I have watched Alma represent me for four terms and came away from my time on City Council believing our city deserves truer representation at the state level. I entered this race to do better for Tucson, and I filed this challenge for the same reason.
A Secretary of State has significant discretion in how campaign finance enforcement is applied, including when penalties are pursued, enforced, or allowed to sit unresolved. The issue is not who holds the office today. It is that the system allows for inconsistency, and that inconsistency can be exploited.
That is why it matters that this challenge comes from within our own party, while a Democrat holds the office responsible for administering the law. If Democrats are willing to bring this kind of case against another Democrat under a Democratic Secretary of State, then the principle becomes bigger than party. It reinforces that the rules apply regardless of who benefits politically in the moment.

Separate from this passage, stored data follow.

theorem witness_IllegalWordRaisesIllegalCommand :
    ∃ (s : State) (c : Word) (e : DecodeError) (rest : List Turn), s.status.state ≠ .busy ∧
      s.script = .host (.writeReg 0 c) :: rest ∧ decode c = .error e :=
  ⟨{ everything with script := [.host (.writeReg 0 0x5A#32)] }, 0x5A#32, .reservedOp, [], by decide, rfl, rfl⟩

/-- Every command with a source, every buffer. -/
theorem witness_InvalidSourceRaisesSourceInvalid :
    ∃ s : State, s.status.state ≠ .busy ∧ s.status.vFrame1 = false ∧ s.status.vFilt = false ∧ s.status.vGrad = false ∧
      (∃ (i : Instr) (b : Src), i = .blur ∧ b = .frame1) ∧ (∃ (i : Instr) (b : Src), i = .sobel b ∧ b ≠ .grad) ∧
      (∃ (i : Instr) (b : Src), b = .grad ∧ ∃ d f, i = .encode b d f) ∧
      (∃ (i : Instr) (b : Src), b = .filt ∧ ∃ k, i = .convolve b k) :=
  ⟨State.reset, by decide, rfl, rfl, rfl, ⟨_, _, rfl, rfl⟩, ⟨_, .filt, rfl, by decide⟩,
    ⟨_, _, rfl, .out1, .text, rfl⟩, ⟨_, _, rfl, .sobely, rfl⟩⟩

/-- Every row. -/
theorem witness_ReadyCommandStarts :
    ∃ s : State, s.status.state ≠ .busy ∧ s.status.vFrame1 = true ∧ s.status.vFilt = true ∧
      (∃ (i : Instr) (p : Phase), i = .decode ∧ p = .decode) ∧
      (∃ (i : Instr) (p : Phase), (∃ f, i = .process f) ∧ p = .decode) ∧
      (∃ (i : Instr) (p : Phase), i = .blur ∧ p = .blur) ∧
      (∃ (i : Instr) (p : Phase), i = .sobel .frame1 ∧ p = .sobel) ∧
      (∃ (i : Instr) (p : Phase), i = .sobel .filt ∧ p = .sobel) ∧
      (∃ (i : Instr) (p : Phase), ∃ b d f, i = .encode b d f ∧ p = .encode ∧ s.sourceValid b = true) ∧
      (∃ (i : Instr) (p : Phase), ∃ b k, i = .convolve b k ∧ p = .convolve ∧ s.sourceValid b = true) :=
  ⟨everything, by decide, rfl, rfl, ⟨_, _, rfl, rfl⟩, ⟨_, _, ⟨.text, rfl⟩, rfl⟩, ⟨_, _, rfl, rfl⟩, ⟨_, _, rfl, rfl⟩,
    ⟨_, _, rfl, rfl⟩, ⟨_, _, .grad, .out1, .bin, rfl, rfl, rfl⟩, ⟨_, _, .grad, .sobely, rfl, rfl, rfl⟩⟩

theorem witness_SobelOfGradIsIllegal : ∃ s : State, s.status.state ≠ .busy := ⟨State.reset, by decide⟩

theorem witness_ClearReleasesTheRun : ∃ s : State, s.status.state ≠ .busy ∧ s.status.vOut1 = true :=
  ⟨everything, by decide, rfl⟩

theorem witness_ClearMatchesResetButForInLen :
    ∃ (s : State) (rest : List Turn) (r : RegName), s.status.state ≠ .busy ∧ r ≠ .inLen ∧
      s.script = .host (.writeReg 0 0) :: rest :=
  ⟨{ everything with script := [.host (.writeReg 0 0)] }, [], .out1Len, by decide, by decide, rfl⟩

/-! ## Witnesses: decode -/

/-- Both commands, both variants. -/
theorem witness_DecodeCompletesOnGraymapStreams :
    (∃ (s : State) (q : Phase) (img : DecodedImage), decodes .decode q ∧ paramsWf s.params ∧ executes s .decode ∧
      s.err = .none ∧ graymapStream s.params img s.stream) ∧
    (∃ (s : State) (q : Phase) (img : DecodedImage), decodes (.process .bin) q ∧ paramsWf s.params ∧
      executes s .decode ∧ s.err = .none ∧ graymapStream s.params img s.stream) :=
  ⟨⟨decoding streamB14, .none, onePixel .bin, .inl ⟨rfl, rfl⟩, test_params_wf_small, ⟨rfl, rfl⟩, rfl, by
      rw [show (decoding streamB14).stream = bytesOf streamB14 by decide]; exact graymapStream_B14⟩,
    processing streamText, .blur, onePixel .text, .inr ⟨.bin, rfl, rfl⟩, test_params_wf_small, ⟨rfl, rfl⟩, rfl, by
      rw [show (processing streamText).stream = bytesOf streamText by decide]; exact graymapStream_text⟩

/-- The empty stream (95 B1). -/
theorem witness_DecodeRejectsEveryOtherStream :
    ∃ (s : State) (i : Instr) (q : Phase), decodes i q ∧ paramsWf s.params ∧ executes s .decode ∧
      ∀ img, ¬ graymapStream s.params img s.stream := by
  refine ⟨decoding [], .decode, .none, .inl ⟨rfl, rfl⟩, test_params_wf_small, ⟨rfl, rfl⟩, fun img h => ?_⟩
  obtain ⟨_, _, _, _, _, area, h, _⟩ := h
  have := length_of_headedStream h
  rw [show (decoding []).stream = [] by decide] at this
  simp at this

/-- `P6` (95 B4). -/
theorem witness_UnrecognisedMagicRaisesFormat :
    ∃ (s : State) (i : Instr) (q : Phase), decodes i q ∧ executes s .decode ∧
      ∀ rest, s.stream ≠ magicBytes s.params .bin ++ rest ∧ s.stream ≠ magicBytes s.params .text ++ rest := by
  refine ⟨processing [0x50, 0x36], .process .bin, .blur, .inr ⟨.bin, rfl, rfl⟩, ⟨rfl, rfl⟩, fun rest => ?_⟩
  rw [show (processing [0x50, 0x36]).stream = [0x50#8, 0x36#8] by decide]
  simp [magicBytes, processing, busyWith, loaded, State.resetOf, small]

/-- `P5` (95 B3). -/
theorem witness_MalformedHeaderRaisesFormat :
    ∃ (s : State) (i : Instr) (q : Phase), decodes i q ∧ executes s .decode ∧
      ∀ fmt w h m area, ¬ headedStream s.params fmt w h m area s.stream := by
  refine ⟨decoding [0x50, 0x35], .decode, .none, .inl ⟨rfl, rfl⟩, ⟨rfl, rfl⟩, fun fmt w h m area hh => ?_⟩
  have := length_of_headedStream hh
  rw [show (decoding [0x50, 0x35]).stream = [0x50#8, 0x35#8] by decide] at this
  simp at this

/-- `P5 -3 0 999`, width -3 and height 0 (95 B19, B20, B25). -/
theorem witness_NonPositiveDimensionRaisesInvalidDimension :
    ∃ (s : State) (i : Instr) (q : Phase) (fmt : Fmt) (w h m : Int) (area : List Byte), decodes i q ∧
      paramsWf s.params ∧ executes s .decode ∧ headedStream s.params fmt w h m area s.stream ∧ w ≤ 0 ∧ h ≤ 0 :=
  ⟨decoding [0x50, 0x35, 0x20, 0x2D, 0x33, 0x20, 0x30, 0x20, 0x39, 0x39, 0x39, 0x20], .decode, .none, .bin, _, _, _, [],
    .inl ⟨rfl, rfl⟩, test_params_wf_small, ⟨rfl, rfl⟩,
    headed_of_stream [] (headerInt_neg (v := 3) (l := bytesOf [0x33]) (by decide) (by decide))
      (headerInt_of (v := 0) (l := bytesOf [0x30]) (by decide) (by decide))
      (headerInt_of (v := 999) (l := bytesOf [0x39, 0x39, 0x39]) (by decide) (by decide)) (by decide),
    by decide, by decide⟩

/-- `max_value` 256 and -1 (95 B26, B27). -/
theorem witness_MaxValueOutOfRangeRaisesFormat :
    (∃ (s : State) (i : Instr) (q : Phase) (fmt : Fmt) (w h m : Int) (area : List Byte), decodes i q ∧
      paramsWf s.params ∧ executes s .decode ∧ headedStream s.params fmt w h m area s.stream ∧ 0 < w ∧ 0 < h ∧ m < 0) ∧
    (∃ (s : State) (i : Instr) (q : Phase) (fmt : Fmt) (w h m : Int) (area : List Byte), decodes i q ∧
      paramsWf s.params ∧ executes s .decode ∧ headedStream s.params fmt w h m area s.stream ∧ 0 < w ∧ 0 < h ∧
      255 < m) :=
  ⟨⟨decoding [0x50, 0x35, 0x20, 0x31, 0x20, 0x31, 0x20, 0x2D, 0x31, 0x20], .decode, .none, .bin, _, _, _, [],
      .inl ⟨rfl, rfl⟩, test_params_wf_small, ⟨rfl, rfl⟩,
      headed_of_stream [] (headerInt_of (v := 1) (l := bytesOf [0x31]) (by decide) (by decide))
        (headerInt_of (v := 1) (l := bytesOf [0x31]) (by decide) (by decide))
        (headerInt_neg (v := 1) (l := bytesOf [0x31]) (by decide) (by decide)) (by decide),
      by decide, by decide, by decide⟩,
    decoding [0x50, 0x35, 0x20, 0x31, 0x20, 0x31, 0x20, 0x32, 0x35, 0x36, 0x20], .decode, .none, .bin, _, _, _, [],
      .inl ⟨rfl, rfl⟩, test_params_wf_small, ⟨rfl, rfl⟩,
      headed_of_stream [] (headerInt_of (v := 1) (l := bytesOf [0x31]) (by decide) (by decide))
        (headerInt_of (v := 1) (l := bytesOf [0x31]) (by decide) (by decide))
        (headerInt_of (v := 256) (l := bytesOf [0x32, 0x35, 0x36]) (by decide) (by decide)) (by decide),
      by decide, by decide, by decide⟩

/-- One pixel more than `MAX_PIXELS`: 31 × 1 with 30. -/
theorem witness_TooManyPixelsRaisesAllocation :
    ∃ (s : State) (i : Instr) (q : Phase) (fmt : Fmt) (w h m : Int) (area : List Byte), decodes i q ∧
      paramsWf s.params ∧ executes s .decode ∧ headedStream s.params fmt w h m area s.stream ∧ 0 < w ∧ 0 < h ∧ 0 ≤ m ∧
      m ≤ 255 ∧ (s.params.maxPixels : Int) < w * h :=
  ⟨decoding [0x50, 0x32, 0x20, 0x33, 0x31, 0x20, 0x31, 0x20, 0x30, 0x20], .decode, .none, .text, _, _, _, [],
    .inl ⟨rfl, rfl⟩, test_params_wf_small, ⟨rfl, rfl⟩,
    headed_of_stream [] (headerInt_of (v := 31) (l := bytesOf [0x33, 0x31]) (by decide) (by decide))
      (headerInt_of (v := 1) (l := bytesOf [0x31]) (by decide) (by decide))
      (headerInt_of (v := 0) (l := bytesOf [0x30]) (by decide) (by decide)) (by decide),
    by decide, by decide, by decide, by decide, by decide⟩

/-- 2 × 1 samples, `max_value` 100: one sample too few; the last of two samples 101 (95 B36, B37). -/
theorem witness_BinarySamplesAreCountedThenRanged :
    (∃ (s : State) (i : Instr) (q : Phase) (w h m : Int) (area : List Byte), decodes i q ∧ paramsWf s.params ∧
      executes s .decode ∧ headedStream s.params .bin w h m area s.stream ∧ 0 < w ∧ 0 < h ∧ 0 ≤ m ∧ m ≤ 255 ∧
      w * h ≤ s.params.maxPixels ∧ (area.length : Int) < w * h) ∧
    (∃ (s : State) (i : Instr) (q : Phase) (w h m : Int) (area : List Byte), decodes i q ∧ paramsWf s.params ∧
      executes s .decode ∧ headedStream s.params .bin w h m area s.stream ∧ 0 < w ∧ 0 < h ∧ 0 ≤ m ∧ m ≤ 255 ∧
      w * h ≤ s.params.maxPixels ∧ w * h ≤ area.length ∧ ∃ b ∈ area.take (w * h).toNat, m < b.toNat) :=
  ⟨⟨decoding [0x50, 0x35, 0x20, 0x32, 0x20, 0x31, 0x20, 0x31, 0x30, 0x30, 0x20, 0x65], .decode, .none, _, _, _, [0x65#8],
      .inl ⟨rfl, rfl⟩, test_params_wf_small, ⟨rfl, rfl⟩,
      headed_of_stream [0x65#8] (headerInt_of (v := 2) (l := bytesOf [0x32]) (by decide) (by decide))
        (headerInt_of (v := 1) (l := bytesOf [0x31]) (by decide) (by decide))
        (headerInt_of (v := 100) (l := bytesOf [0x31, 0x30, 0x30]) (by decide) (by decide)) (by decide),
      by decide, by decide, by decide, by decide, by decide, by decide⟩,
    decoding [0x50, 0x35, 0x20, 0x32, 0x20, 0x31, 0x20, 0x31, 0x30, 0x30, 0x20, 0x64, 0x65], .decode, .none, _, _, _,
      [0x64#8, 0x65#8], .inl ⟨rfl, rfl⟩, test_params_wf_small, ⟨rfl, rfl⟩,
      headed_of_stream [0x64#8, 0x65#8] (headerInt_of (v := 2) (l := bytesOf [0x32]) (by decide) (by decide))
        (headerInt_of (v := 1) (l := bytesOf [0x31]) (by decide) (by decide))
        (headerInt_of (v := 100) (l := bytesOf [0x31, 0x30, 0x30]) (by decide) (by decide)) (by decide),
      by decide, by decide, by decide, by decide, by decide, by decide, by decide⟩
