-- ==== Sys2Proof/Word.lean ====
section
/-! DEFINITION. The word types of the FX-840 (spec/00_scope.md R5, R6; spec/02_state.md R34, R37): bytes,
32-bit lane words of a register, 64-bit scalar registers, and the lane masks of a group (one bit a lane,
at most 64 lanes; the bits above W - 1 stay 0, R41). -/

namespace Sys2Proof

/-- A byte of memory (R6). -/
abbrev Byte := BitVec 8

/-- A 32-bit vector register of one lane, or a 32-bit stored word (R34). -/
abbrev Word32 := BitVec 32

/-- A 64-bit scalar register, address or special register (R37, R46). -/
abbrev Word64 := BitVec 64

/-- One bit for each lane of a group, lane `L` in bit `L` (R41). -/
abbrev Mask := BitVec 64

end Sys2Proof
end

Many would rather look away and let voters sort it out. But ballot access itself is governed by law. We already accept that candidates must meet residency requirements, age requirements, signature thresholds, and filing deadlines. Campaign finance compliance is no different when the law makes it relevant to whether someone can get on the ballot.
If the court finds that the law does not support this challenge, then so be it. That is what courts are for. But if the law does support it, then looking away would be its own kind of failure.
And sometimes, that means taking a member of your own party to court.